Enoch Ashley's Analysis of The Indoor AG Industry

Enoch Ashley's Analysis of The Indoor AG Industry

Enoch Ashley's Analysis of The Indoor AG Industry

September 2017                                                   Volume 1    

Introduction

Following a summer of explosive growth, many investors, engineers, and farmers are asking themselves “What is next?” in the indoor ag industry. There is a predicted 31.6% compound annual growth rate for the vertical farming market for 2017-2025. Although there has been much speculation about the long-term industry growth, it is fitting to first look at what exactly unfolded during the summer of 2017, and why so many industry professionals are acknowledging that the momentum is irreversible.

Domestic Trends (US)

The story dominating most headlines was the massive $200 million investment into the commercial indoor farming startup, Plenty backed by the SoftBank Vision Fund and Amazon Founder, Jeff Bezos among others. Bezo’s investments didn’t stop with Plenty after Amazon purchased Whole foods for $13.7 billion. This is consistent with Bezo’s strategy of streamlining the monopolization of retail marketplaces in the United States by consolidating the supply chain infrastructure from indoor farms directly to the grocery stores to bring unbeatable prices to the market. This was made evident by Amazon reducing Whole Food’s prices by 43% on its first day.
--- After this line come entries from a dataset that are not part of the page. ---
/-- Source B by the I bit (R85). -/
def Fields.src (f : Fields) : Src := if f.i then .imm f.imm18 else .reg f.b
/-- SC is unused beside a register source B; an immediate takes both fields. -/
def Fields.srcZ (f : Fields) : Bool := f.i || f.s == 0
/-- A predicate field (R96: bits [8:3] must be 0). -/
def predF (r : Reg) : Bool := r.extractLsb' 3 6 == 0
/-- The predicate that a field names. -/
def predOf (r : Reg) : PredIx := r.extractLsb' 0 3
/-- The field of a predicate. -/
def predR (p : PredIx) : Reg := p.setWidth 9

/-! ### Code tables -/

def IntTy.ofCode (c : BitVec 3) : IntTy :=
  match c.toNat with
  | 0 => .i32 | 1 => .n32 | 2 => .i64 | 3 => .n64 | 4 => .i16x2 | 5 => .n16x2 | 6 => .i8x4 | _ => .b32

def IntTy.code : IntTy → BitVec 3
  | .i32 => 0 | .n32 => 1 | .i64 => 2 | .n64 => 3 | .i16x2 => 4 | .n16x2 => 5 | .i8x4 => 6 | .b32 => 7

def Rm.ofCode (c : BitVec 2) : Rm :=
  match c.toNat with
  | 0 => .rne | 1 => .rz | 2 => .ru | _ => .rd

def Rm.code : Rm → BitVec 2
  | .rne => 0 | .rz => 1 | .ru => 2 | .rd => 3

def ICmp.ofCode? (c : BitVec 3) : Option ICmp :=
  match c.toNat with
  | 0 => some .eq | 1 => some .ne | 2 => some .lt | 3 => some .le | 4 => some .gt | 5 => some .ge | _ => none

def ICmp.code : ICmp → BitVec 3
  | .eq => 0 | .ne => 1 | .lt => 2 | .le => 3 | .gt => 4 | .ge => 5

def FTy.ofCode? (c : BitVec 3) : Option FTy :=
  match c.toNat with
  | 0 => some .f32 | 1 => some .f16x2 | 2 => some .bf16x2 | 3 => some .f64 | _ => none

def FTy.code : FTy → BitVec 3
  | .f32 => 0 | .f16x2 => 1 | .bf16x2 => 2 | .f64 => 3

def FSat.ofCode? (c : BitVec 3) : Option FSat :=
  match c.toNat with
  | 0 => some .none | 1 => some .satf | 2 => some .sat01 | _ => Option.none

def FSat.code : FSat → BitVec 3
  | .none => 0 | .satf => 1 | .sat01 => 2

def FCmp.ofCode (c : BitVec 3) : FCmp :=
  match c.toNat with
  | 0 => .eq | 1 => .ne | 2 => .lt | 3 => .le | 4 => .gt | 5 => .ge | 6 => .num | _ => .nan

def FCmp.code : FCmp → BitVec 3
  | .eq => 0 | .ne => 1 | .lt => 2 | .le => 3 | .gt => 4 | .ge => 5 | .num => 6 | .nan => 7

def FFmt.ofCode? (c : BitVec 3) : Option FFmt :=
  match c.toNat with
  | 0 => some .f32 | 1 => some .f16 | 2 => some .bf16 | 3 => some .f64 | 4 => some .e4m3 | 5 => some .e5m2 | _ => none

def FFmt.code : FFmt → BitVec 3
  | .f32 => 0 | .f16 => 1 | .bf16 => 2 | .f64 => 3 | .e4m3 => 4 | .e5m2 => 5

def CvtInt.ofCode (c : BitVec 2) : CvtInt :=
  match c.toNat with
  | 0 => .i32 | 1 => .n32 | 2 => .i64 | _ => .n64

def CvtInt.code : CvtInt → BitVec 2
  | .i32 => 0 | .n32 => 1 | .i64 => 2 | .n64 => 3

def ShflMode.ofCode? (c : BitVec 3) : Option ShflMode :=
  match c.toNat with
  | 0 => some .idx | 1 => some .up | 2 => some .down | 3 => some .xor | _ => none

def ShflMode.code : ShflMode → BitVec 3
  | .idx => 0 | .up => 1 | .down => 2 | .xor => 3

def VoteMode.ofCode? (c : BitVec 3) : Option VoteMode :=
  match c.toNat with
  | 0 => some .ballot | 1 => some .all | 2 => some .any | _ => none

def VoteMode.code : VoteMode → BitVec 3
  | .ballot => 0 | .all => 1 | .any => 2

def RTy.ofCode (c : BitVec 3) : RTy :=
  match c.toNat with
  | 0 => .f32 | 1 => .f16x2 | 2 => .bf16x2 | 3 => .f64 | 4 => .i32 | 5 => .n32 | 6 => .i64 | _ => .n64

def RTy.code : RTy → BitVec 3
  | .f32 => 0 | .f16x2 => 1 | .bf16x2 => 2 | .f64 => 3 | .i32 => 4 | .n32 => 5 | .i64 => 6 | .n64 => 7

def ROp.ofCode? (c : BitVec 3) : Option ROp :=
  match c.toNat with
  | 0 => some .add | 1 => some .min | 2 => some .max | 3 => some .and | 4 => some .or | 5 => some .xor | _ => none

def ROp.code : ROp → BitVec 3
  | .add => 0 | .min => 1 | .max => 2 | .and => 3 | .or => 4 | .xor => 5

def Sv.ofCode? (c : BitVec 18) : Option Sv :=
  match c.toNat with
  | 0 => some .lane | 1 => some .group | 2 => some .team | 3 => some .core | 4 => some .die | 5 => some .pkg
  | 6 => some .cell | 7 => some .task | 8 => some .arg | 9 => some .clock | 10 => some .width | 11 => some .mirror
  | _ => none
Food retailers and meal kit companies such as Blue Apron are expected to continue downsizing in response to Bezo’s aggressive entrance into a industry. Blue Apron’s fledgling IPO saw a stock drop of 12% after Amazon filed for a trademark application for meal kits. On the East Coast in Brooklyn, Kimbal Musk, brother of Elon Musk raised over $5 million seed funding for Square Roots, the Brooklyn-based indoor farmer training program and container farm.

International Trends

The indoor agricultural revolution continued to make waves around the world beyond the United States. China, recently approved new types of genetically modified corn to be imported into the country. This marks a major cultural shift as the population is slowly accepting these technologies to address their food needs of their growing population. This trend is expected to thrust investment funding into the Asian superpower as indoor agricultural is looked upon as a viable solution. The middle East felt shockwaves after the UAE banned much of the produce grown in their neighboring countries. Former US National Security Council Director for N. Africa and the Arabian Peninsula, and now consultant for Middle East governments, David Scott, commented, “In the event of a global food crisis, those kinds of locations would be just as likely to stop the export of food as any other." South Korea is now building a $10 billion agriculture city in Egypt. The countries investing in indoor agriculture now are not just being sustainable, but are making defensive investments as the water wars continue to ravage the Middle East.

Reflection

The Forbes Agtech summit in Salinas, California highlighted major trends in the agricultural industry. Computer vision startups utilizing machine learning and artificial intelligence are experiencing impressive funding rounds that automate the historically haphazard process of diagnosing plant health. Consumers have an insatiable desire for transparency after the recent exposure of fraudulent practices of business’ accredited as being USDA certified as Organic.